I said to my daughter, "They have always been there."
I talked to my daughter mid-morning. She hadn't slept. Minority students were flooded - flooded - with messages from all corners of the university, they would be excused from classes, they would be allowed support services, there would be gatherings. The night of the election a theretofore silent group of pro-Trump revelers had burst into the common area lounge with their excitement. Their rhetoric, unfortunately, frightened one of Lucy's closest friends (a Mexican-American girl) so badly that she fled the room and called my daughter for help. They were holed up together, afraid.
I urged her to not give in to despondency and defeat. I gave no play to her sobs or sniffles. I told her to accept it, that what until now had been purely academic was real, and we had been telling her all along it was real.
"The lights have been turned on in a room where all these people have been sitting. You may not have seen them in the dark but they were always there," I told my daughter.
A short while later, I learned that on her way home, my youngest daughter was harassed and threatened, cursed. She kept her composure and came home. We talked and I encouraged her to keep her wits. The situation could have easily turned the wrong way. She needed to be careful.
"Putting your finger in a pot of water is one thing," I told her. "Putting your finger in the pot when the water is boiling will get you burned."
I called my oldest daughter a bit later to see how she was. Still rattled. Still raw. I pushed again, urging a steady, casting sand on the heat of her fear.
"You have everything you need to be strong, no matter what comes," I told my daughter. "Put your armor on and get out there. You don't lay down. You don't let this take you. This is why you are there."
'We are afraid,' she told me. 'We don't know how to be strong.'
I ignored that. "Get on with it," I told my daughter. "Do what you can to get everyone together. You are strongest together. There are tools," I told my daughter. "Use your tools."
She is mad at me for not allowing her softness, not accepting her moment of sadness and fear.
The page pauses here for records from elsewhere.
/-- VIEW_CTL.admit: a request that can begin nothing has failed. -/
def execViewAdmit (v : Word) (s : State) : Answer :=
  if s.viewBusy v || !v.getLsbD 44 then .next s else
  let m := viewMember v
  let s := { s with viewCtl := { s.viewCtl with member := m } }
  if s.excluded || s.manifest.getLsbD m || !s.domain.getLsbD m then .next s
  else .next ({ s with viewCtl := { s.viewCtl with toAdmit := true } }.takeJoin m)

/-- VIEW_CTL.remove. -/
def execViewRemove (v : Word) (s : State) : Answer :=
  if s.viewBusy v || !v.getLsbD 43 then .next s else
  let m := viewMember v
  let s := { s with viewCtl := { s.viewCtl with member := m } }
  if s.excluded || !s.manifest.getLsbD m || m = s.self then .next s
  else .next ({ s with viewCtl := { s.viewCtl with toRemove := true } }.beginChange [m] none)

/-! ### The stamp of a collective (R417) -/

/-- The collective engine does the next thing an instance needs, its stamp last; held rejoin requests may then begin. -/
def execCollStamp (comm k : Nat) (s : State) : Answer :=
  match s.colls.get? (collKey comm k) with
  | none => .next s
  | some x => .next (s.stepColl (collKey comm k) x).startJoin

/-! ### `viewq`, `viewack`, `viewjoin` (R422 to R424) -/

/-- The snapshot a number selects (R422). -/
def State.viewWord (s : State) (part k : Nat) : Word :=
  if 1 ≤ k then s.manifest.extractLsb' (64 * (k - 1)) 64
  else
    let unack := (s.parts.get? part).any (·.unack)
    BitVec.ofNat 64 (unack.toNat * 2 ^ 63 + s.agreement.isSome.toNat * 2 ^ 62 + s.excluded.toNat * 2 ^ 61 + s.self * 2 ^ 48
      + (membersOf s.manifest).length * 2 ^ 32 + s.viewNo)

/-- `viewq` (R422). -/
def execViewq (g : Guard) (d : Dst) (k : Int) (s : State) : Answer :=
  s.run fun c =>
    let r := scalarResult c.w d (if c.once g then some (s.viewWord c.env.part k.toNat) else none)
    .ok (s.complete c r.1 r.2)

/-- `viewack` (R423). -/
def execViewack (g : Guard) (d : Dst) (x : Src) (s : State) : Answer :=
  s.run fun c => do
    checkLatch c g .sca x
    if !c.once g then
      let r := scalarOrNone c.w d none
      return s.complete c r.1 r.2
    match c.w.memberTrap with
    | some t => return s.tellColl c ⟨0x40, 0, memberData t, c.real g⟩
    | none =>
      let current := (readSca c.w c.p x).toNat % 2 ^ 32 == s.viewNo
      let s := if current then s.setPart c.env.part fun p => { p with unack := false } else s
      let r := scalarOrNone c.w d (some (if current then 1 else 0))
      return s.complete c r.1 r.2
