-- ==== Sys2Proof/Machine/Links.lean ====
section
/-! DEFINITION. Links (spec/20): flits, replay and retraining of the die-to-die modules and the Canal ports (R430 to R434), a module that
is down (R432), isolation of a port and what it ends (R438 to R442). Link k below 20 is a module, link 20 + p is Canal port p. -/
namespace Sys2Proof.Machine

/-! ### Ports and isolation (R438, R439, R442) -/

def State.setPort (s : State) (p : Nat) (f : Port → Port) : State := { s with ports := s.ports.adjust p f }

/-- The set of isolated peers is formed again: reads in flight to a newly isolated one end poisoned, remote entries that name it are
removed, and a member among them is suspected (R312 a and b, R438, R403 a). -/
def State.reconsider (s : State) : State :=
  let t := s.countIsolated
  let fresh := t.isolatedPeers.filter fun m => !s.isolatedPeers.contains m
  if fresh.isEmpty then t
  else (((s.spoilCopies fresh.contains).countIsolated.loseReads fresh.contains).forgetPeers fresh.contains).beginChange fresh none

/-- A port is isolated. -/
def State.isolatePort (s : State) (p : Nat) : State :=
  let cycle := s.cycle
  (s.setPort p fun x => { x with isolated := true, isolate := false, restore := false, since := cycle }).reconsider

/-- What is outstanding to peers behind isolated ports ends: writes are dropped and logged, reads and atomics end poisoned (R439). -/
def execIsolationRequestEnd (port : Nat) (s : State) : Answer :=
  match s.ports.get? port with
  | none => .next s
  | some p =>
    if (p.isolated || p.viewOnly) && s.outstandingTo s.isolatedPeers.contains then .next (s.dropTo s.isolatedPeers.contains) else .next s

/-! ### The link layer (R430, R431, R434) -/

/-- A link of either kind. -/
def State.link? (s : State) (k : Nat) : Option Link := if k < 20 then s.links.get? k else (s.ports.get? (k - 20)).map (·.link)

def State.setLink (s : State) (k : Nat) (f : Link → Link) : State :=
  if k < 20 then { s with links := s.links.adjust k f } else s.setPort (k - 20) fun p => { p with link := f p.link }

/-- One of a link's directions. -/
def Link.dir (x : Link) (forward : Bool) : LinkDir := if forward then x.forward else x.back
def Link.setDir (x : Link) (forward : Bool) (d : LinkDir) : Link := if forward then { x with forward := d } else { x with back := d }

/-- How far flit number b is ahead of flit number a. -/
def ahead (a b : Nat) : Nat := (b + 1024 - a) % 1024

/-- A link begins to retrain. -/
def State.retrain (s : State) (k : Nat) : State :=
  let cycle := s.cycle
  let s := s.setLink k fun x => { x with state := 1, retrains := satAdd 8 x.retrains 1, fails := [], redo := none }
  if k < 20 then s else s.setPort (k - 20) fun p => { p with since := cycle }

/-- A direction whose sender has sent a flit. -/
def LinkDir.sent (d : LinkDir) (seq : Nat) : LinkDir :=
  if ahead d.acked seq < 128 ∧ ahead d.acked d.next ≤ ahead d.acked seq then { d with next := (seq + 1) % 1024 } else d

/-- A flit fails its CRC: a NAK names the number expected; one that fails again, or the sixteenth failure within 2^20 cycles, begins a
retrain (R430, R431). -/
def State.flitFails (s : State) (k : Nat) (forward : Bool) (x : Link) : State :=
  let n := (x.dir forward).expected
  let fails := (s.cycle :: x.fails).filter fun c => s.cycle < c + 2 ^ 20
  let again := x.redo == some (forward, n)
  let s := s.setLink k fun x => { x with crcfail := satAdd 32 x.crcfail 1, fails := fails, redo := some (forward, n) }
  let s := s.send (.flitNak k forward n)
  if again || 16 ≤ fails.length then s.retrain k else s

/-- A flit arrives (R430): delivered where its number is the expected one, else discarded. -/
def execFlitReceive (link : Nat) (forward : Bool) (seq : Nat) (crcOk : Bool) (s : State) : Answer :=
  match s.link? link with
  | none => .next s
  | some x =>
    if x.state ≠ 0 then .next s
    else if !crcOk then .next (s.flitFails link forward x)
    else
      let d := (x.dir forward).sent (seq % 1024)
      if seq % 1024 ≠ d.expected then .next (s.setLink link fun x => x.setDir forward d)
      else
        let s := s.setLink link fun x =>
          { x.setDir forward { d with expected := (d.expected + 1) % 1024 } with
            redo := if x.redo == some (forward, d.expected) then none else x.redo }
        .next (s.send (.flitAck link forward (seq % 1024)))

/-- An acknowledgement: the flits up to its number leave the sender's buffer. -/
def execFlitAck (link : Nat) (forward : Bool) (seq : Nat) (s : State) : Answer :=
  match s.link? link with
  | none => .next s
  | some x =>
    let d := x.dir forward
    if ahead d.acked (seq % 1024) < ahead d.acked d.next then
      .next (s.setLink link fun x => x.setDir forward { d with acked := (seq + 1) % 1024 })
    else .next s

/-- A NAK: the flits from the one it names on are sent again. -/
def execFlitNak (link : Nat) (forward : Bool) (seq : Nat) (s : State) : Answer :=
  match s.link? link with
  | none => .next s
  | some x =>
    let d := x.dir forward
    if ahead d.acked d.next < ahead d.acked (seq % 1024) then .next s
    else .next (s.setLink link fun x =>
      { x.setDir forward { d with acked := seq % 1024 } with replays := satAdd 32 x.replays (ahead (seq % 1024) d.next) })

/-! ### The end of a retrain (R431, R432, R434) -/

/-- The lanes of a range that a direction has found failed. -/
def failedIn (m : BitVec 64) (lo n : Nat) : Nat := ((List.range n).filter fun i => m.getLsbD (lo + i)).length

/-- A module after its lanes are tested: spares in both directions, else the lower or the upper half, else down. -/
def Link.trained (x : Link) (f b : BitVec 64) : Link :=
  let fits (lo n : Nat) : Bool := failedIn f lo n ≤ 4 && failedIn b lo n ≤ 4
  let up (w lo n : Nat) : Link := { x with state := 0, width := w, spares := failedIn f lo n + failedIn b lo n }
  if fits 0 64 then up 0 0 64 else if fits 0 32 then up 1 0 32 else if fits 32 32 then up 1 32 32
  else { x with state := 2, width := 2, spares := 0 }

/-- The two dies a module joins: compute dies 0 to 7, I/O dies 8 and 9 (R429). -/
def diesOf (k : Nat) : Nat × Nat :=
  if k < 8 then (k, (k + 1) % 8) else if k < 12 then (k - 8, k - 4) else (k - 12, 8 + (k - 12) / 4)

/-- The die a number of ring hops from a compute die. -/
def onRing (a : Nat) (hops : Int) : Nat := ((a + hops) % 8).toNat

/-- The dies that the fixed route from a die to another one passes, its end included (R429): at most two ring hops, or the cross link and
one ring hop; to and from an I/O die over its own module, from a compute die without one over the cross link first. Timing only. -/
def fixedRoute (a b : Nat) : List Nat :=
  if a < 8 ∧ b < 8 then
    match (b + 8 - a) % 8 with
    | 0 => []
    | 1 => [b]
    | 2 => [onRing a 1, b]
    | 3 => [onRing a 4, b]
    | 4 => [b]
    | 5 => [onRing a 4, b]
    | 6 => [onRing a (-1), b]
    | _ => [b]
  else if a < 8 then (if a / 4 = b - 8 then [b] else [onRing a 4, b])
  else if b < 8 then (if b / 4 = a - 8 then [b] else [onRing b 4, b])
  else []

/-- The module that joins two dies. -/
def moduleOf (a b : Nat) : Option Nat := (List.range 20).find? fun k => diesOf k == (a, b) || diesOf k == (b, a)

/-- Whether a route crosses only modules that are not down. -/
def State.stands (s : State) : Nat → List Nat → Bool
  | _, [] => true
  | a, b :: r => ((moduleOf a b).bind s.links.get?).any (·.state != 2) && s.stands b r

/-- The dies next to a die, the forward ring direction first. -/
def nextDies (a : Nat) : List Nat :=
  if a < 8 then [onRing a 1, onRing a 4, onRing a (-1), 8 + a / 4] else (List.range 4).map (4 * (a - 8) + ·)

/-- Routes of one crossing more, each to a die that no shorter one reaches; the forward direction of two equal ones stays. -/
def State.widen (s : State) (a : Nat) (rs : List (Nat × List Nat)) : List (Nat × List Nat) :=
  (rs.flatMap fun r => ((nextDies r.1).filter fun d => s.stands r.1 [d]).map fun d => (d, r.2 ++ [d])).foldl
    (fun rs r => if r.1 == a || rs.any (·.1 == r.1) then rs else rs ++ [r]) rs

/-- The route from a die to another (R429, R432): the fixed one; where a module of it is down, that with the fewest crossings. -/
def State.route (s : State) (a b : Nat) : Option (List Nat) :=
  if a = b ∨ (fixedRoute a b ≠ [] ∧ s.stands a (fixedRoute a b)) then some (fixedRoute a b)
  else (((List.range 9).foldl (fun rs _ => s.widen a rs) [(a, [])]).find? (·.1 == b)).map (·.2)

/-- Whether every die still has a route to every other. -/
def State.connected (s : State) : Bool := (List.range 10).all fun b => (s.route 0 b).isSome

/-- A context ends where it stands: its launches complete with 0x010A. -/
def State.endContext (s : State) (part : Nat) : State := ((s.endLaunches part).evacuate part).contextAt part 0

/-- The contexts of a partition end: the one that runs, and the one that stands in the cellar, which comes back to end too. -/
def State.endContexts (s : State) (part : Nat) (p : Partition) : State :=
  let s := if p.ctx.state = 0 ∨ p.ctx.state = 4 then s else s.endContext part
  match s.cellars.get? part with
  | some img => (s.unparkContext part p.cellarArea img).endContext part
  | none => s

/-- A fatal link error: with the dies in two parts each die lacks a route to some other, so every context of a partition that holds core
groups ends (R432). -/
def State.fatalLink (s : State) : State :=
  (s.parts.filter fun p => p.2.groups != 0).foldl (fun s p => (s.endContexts p.1 p.2).send (.msix p.1 "fatal link error")) s

/-- A Canal port after its lanes are tested: as many of four lanes as two directions leave healthy. -/
def Link.canalTrained (x : Link) (f b : BitVec 64) : Link :=
  let n := 4 - failedIn (f ||| b) 0 4
  if n = 0 then { x with state := 2, width := 3 } else { x with state := 0, width := if n = 4 then 0 else if n = 1 then 2 else 1 }

/-- A retrain ends with the lanes found failed in each direction. -/
def execRetrainComplete (link : Nat) (failedForward failedBack : BitVec 64) (s : State) : Answer :=
  match s.link? link with
  | none => .next s
  | some x =>
    if x.state ≠ 1 then .next s
    else if link < 20 then
      let s := s.setLink link fun x => x.trained failedForward failedBack
      .next (if (s.link? link).any (·.state == 2) && !s.connected then s.fatalLink else s)
    else
      let p := link - 20
      let s := s.setLink link fun x => x.canalTrained failedForward failedBack
      if (s.link? link).any (·.state == 2) then .next (s.isolatePort p)
      else .next (s.setPort p fun x =>
        if x.restore then { x with restore := false, isolated := false, viewOnly := true } else x).reconsider

/-- D2D_CTL.clear (R433). -/
def execD2dClear (link : Nat) (v : Word) (s : State) : Answer :=
  if 20 ≤ link || !v.getLsbD 0 then .next s
  else .next ((s.setLink link fun x => { x with crcfail := 0, replays := 0 }).retrain link)

/-! ### Canal ports (R438, R441, R442) -/

/-- CANAL_CTL.isolate: it also ends a restoring retrain. -/
def execCanalIsolate (port : Nat) (v : Word) (s : State) : Answer :=
  match s.ports.get? port with
  | none => .next s
  | some p =>
    if !v.getLsbD 0 then .next s
    else
      let s := if p.link.state = 1 then s.setLink (20 + port) fun x => { x with state := 2, width := 3 } else s
      .next (s.isolatePort port)

/-- CANAL_CTL.restore: an isolated port retrains. -/
def execCanalRestore (port : Nat) (v : Word) (s : State) : Answer :=
  match s.ports.get? port with
  | none => .next s
  | some p =>
    if !v.getLsbD 1 || !p.isolated || p.restore || p.link.state = 3 then .next s
    else .next ((s.retrain (20 + port)).setPort port fun p => { p with restore := true })

/-- A port goes down. -/
def execCanalPortDown (port : Nat) (s : State) : Answer :=
  match s.ports.get? port with
  | none => .next s
  | some p =>
    if p.link.state = 3 then .next s
    else .next ((s.setLink (20 + port) fun x => { x with state := 2, width := 3 }).isolatePort port)

/-- A retrain of a port has not completed within 50,000 cycles. -/
def execCanalRetrainTimeout (port : Nat) (s : State) : Answer :=
  match s.ports.get? port with
  | none => .next s
  | some p =>
    if p.link.state ≠ 1 || s.cycle < p.since + 50000 then .next s
    else .next ((s.setLink (20 + port) fun x => { x with state := 2, width := 3 }).isolatePort port)

/-- A device appears at the far end of a port, which trains. -/
def execCanalLinkUp (port peer : Nat) (s : State) : Answer :=
  match s.ports.get? port with
  | none => .next s
  | some p =>
    if p.link.state ≠ 3 then .next s
    else
      let cycle := s.cycle
      .next (s.setPort port fun p => { p with peer := peer, link := { p.link with state := 1 }, since := cycle })

end Sys2Proof.Machine
end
I can't. My daughter has just learned for the first time in the most real terms what everyone learns at some point: it's real. Racism is real. Bigotry is real. Misogyny is real. Homophobia is real. Cruelty is part of the human condition.
And lest we find ourselves alone and smug on this side of the righteousness divide, let's remind ourselves that the white man is not universally bad. In fact, he is incredibly good and without him we have not made any of the progress we've made. He has been hurt, too. He has been afraid of us at times, and with reason, as we have not all been so good and so fair when the power has been in our hands. The white man is good and sincere and not to be called to account for the ignorance of some, any more so than our Muslim friend must apologize for the acts of animals or our Mexican friend must bow for the faults of his countrymen. Let's stop that, please. Badness is just as much a part of living as goodness and neither is the domain of one class or one color.
I got off the phone with my daughter and stayed in the living room a while, my husband and son watching a movie, my daughter singing upstairs, my mother puttering around downstairs. I dozed on the couch. When it was time for bed and the lights were off, I laid there for a moment and cried. Because I don't want my children to be hurt. I don't want my daughter to be afraid. I half considered calling all the men in my family, including my sweet baby cousin who comforted my Sara, telling her he had her back if anyone ever threatened her again - I considered calling them all and saying, "Let's go get Lucy and show those kids on that campus that they are not alone. That we will not roll over for fear."
I considered it and then half-laughed at the thought of my own opera.
Nothing has changed. What was good yesterday is good today, and when the lights came on in that room, there were your uncles, Lu, there was your dad, there's your brother, your cousins, all your aunts, I am there, your friends - strong, proud, wearing their flags - are there. Your grandparents, survivors every one, are there. The lights are there for you to see the people you might not have known. That's ok. They have always been there. But so have we, and we're not going anywhere. Let them come with whatever they bring, baby. They don't scare us. They don't stop us.
I always say to you when you head out, not "Don't go" but "Con cuidado." AsÃ, mi vida, pero siempre pa'lante.